▸ **DATA FOR PROCESSING**
-- ==== Sys2Proof/Machine/Modular.lean ====
section
/-! DEFINITION. Modular arithmetic with the modulus in a register (spec R180 to R189). -/

namespace Sys2Proof.Machine

/-- The square-and-multiply loop for the exponent bits i−1 down to 0 (R186). -/
def mpowLoop (a e m : Nat) : Nat → Nat → Nat
  | 0, r => r
  | i + 1, r =>
    let sq := (r * r) % m
    mpowLoop a e m i (if e.testBit i then (sq * a) % m else sq)

/-- MPOW_core(a, e, m): left-to-right over the bit length of the modulus (R186). -/
def mpowCore (a e m : Nat) : Nat := mpowLoop a e m (bitlen m) (1 % m)

/-- MADD rd, rs1, rs2, rs3 (R181). -/
def execMadd (rd rs1 rs2 rs3 : RReg) (s : State) : Result :=
  modular rd rs3 (fun m => (s.natR rs1 + s.natR rs2) % m) s

/-- MSUB rd, rs1, rs2, rs3 (R182). -/
def execMsub (rd rs1 rs2 rs3 : RReg) (s : State) : Result :=
  modular rd rs3 (fun m => subMod (s.natR rs1) (s.natR rs2) m) s

/-- MMUL rd, rs1, rs2, rs3 (R183). -/
def execMmul (rd rs1 rs2 rs3 : RReg) (s : State) : Result :=
  modular rd rs3 (fun m => (s.natR rs1 * s.natR rs2) % m) s

/-- MSQR rd, rs1, rs3 (R184). -/
def execMsqr (rd rs1 rs3 : RReg) (s : State) : Result :=
  modular rd rs3 (fun m => (s.natR rs1 * s.natR rs1) % m) s

/-- MINV rd, rs1, rs3: DIV_ZERO, then INV_ZERO when a is 0 modulo m, then a^(m−2) mod m by MPOW_core
(R185, R408). For m = 1 the value to invert is 0, so m − 2 is read only for m ≥ 2. -/
def execMinv (rd rs1 rs3 : RReg) (s : State) : Result :=
  let m := s.natR rs3
  let a := s.natR rs1
  if m ≠ 0 ∧ a % m = 0 then raise .invZero s
  else modular rd rs3 (fun m => mpowCore a (m - 2) m) s

/-- MPOW rd, rs1, rs2, rs3 (R186). -/
def execMpow (rd rs1 rs2 rs3 : RReg) (s : State) : Result :=
  modular rd rs3 (fun m => mpowCore (s.natR rs1) (s.natR rs2) m) s

/-- MRED rd, rs1p, rs3: the 512-bit pair reduced by the modulus (R187). -/
def execMred (rd : RReg) (rs1p : RPair) (rs3 : RReg) (s : State) : Result :=
  withPair rs1p s (modular rd rs3 (fun m => s.readPair rs1p % m) s)

end Sys2Proof.Machine
end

▸ **REQUIREMENT**
Transcribe every record above word for word.

▸ **ANSWER AREA**
-- ==== Sys2Proof/Machine/Modular.lean ====
section
/-! DEFINITION. Modular arithmetic with the modulus in a register (spec R180 to R189). -/

namespace Sys2Proof.Machine

/-- The square-and-multiply loop for the exponent bits i−1 down to 0 (R186). -/
def mpowLoop (a e m : Nat) : Nat → Nat → Nat
  | 0, r => r
  | i + 1, r =>
    let sq := (r * r) % m
    mpowLoop a e m i (if e.testBit i then (sq * a) % m else sq)

/-- MPOW_core(a, e, m): left-to-right over the bit length of the modulus (R186). -/
def mpowCore (a e m : Nat) : Nat := mpowLoop a e m (bitlen m) (1 % m)

/-- MADD rd, rs1, rs2, rs3 (R181). -/
def execMadd (rd rs1 rs2 rs3 : RReg) (s : State) : Result :=
  modular rd rs3 (fun m => (s.natR rs1 + s.natR rs2) % m) s

/-- MSUB rd, rs1, rs2, rs3 (R182). -/
def execMsub (rd rs1 rs2 rs3 : RReg) (s : State) : Result :=
  modular rd rs3 (fun m => subMod (s.natR rs1) (s.natR rs2) m) s

/-- MMUL rd, rs1, rs2, rs3 (R183). -/
def execMmul (rd rs1 rs2 rs3 : RReg) (s : State) : Result :=
  modular rd rs3 (fun m => (s.natR rs1 * s.natR rs2) % m) s

/-- MSQR rd, rs1, rs3 (R184). -/
def execMsqr (rd rs1 rs3 : RReg) (s : State) : Result :=
  modular rd rs3 (fun m => (s.natR rs1 * s.natR rs1) % m) s

/-- MINV rd, rs1, rs3: DIV_ZERO, then INV_ZERO when a is 0 modulo m, then a^(m−2) mod m by MPOW_core
(R185, R408). For m = 1 the value to invert is 0, so m − 2 is read only for m ≥ 2. -/
def execMinv (rd rs1 rs3 : RReg) (s : State) : Result :=
  let m := s.natR rs3
  let a := s.natR rs1
  if m ≠ 0 ∧ a % m = 0 then raise .invZero s
  else modular rd rs3 (fun m => mpowCore a (m - 2) m) s

/-- MPOW rd, rs1, rs2, rs3 (R186). -/
def execMpow (rd rs1 rs2 rs3 : RReg) (s : State) : Result :=
  modular rd rs3 (fun m => mpowCore (s.natR rs1) (s.natR rs2) m) s

/-- MRED rd, rs1p, rs3: the 512-bit pair reduced by the modulus (R187). -/
def execMred (rd : RReg) (rs1p : RPair) (rs3 : RReg) (s : State) : Result :=
  withPair rs1p s (modular rd rs3 (fun m => s.readPair rs1p % m) s)

end Sys2Proof.Machine
end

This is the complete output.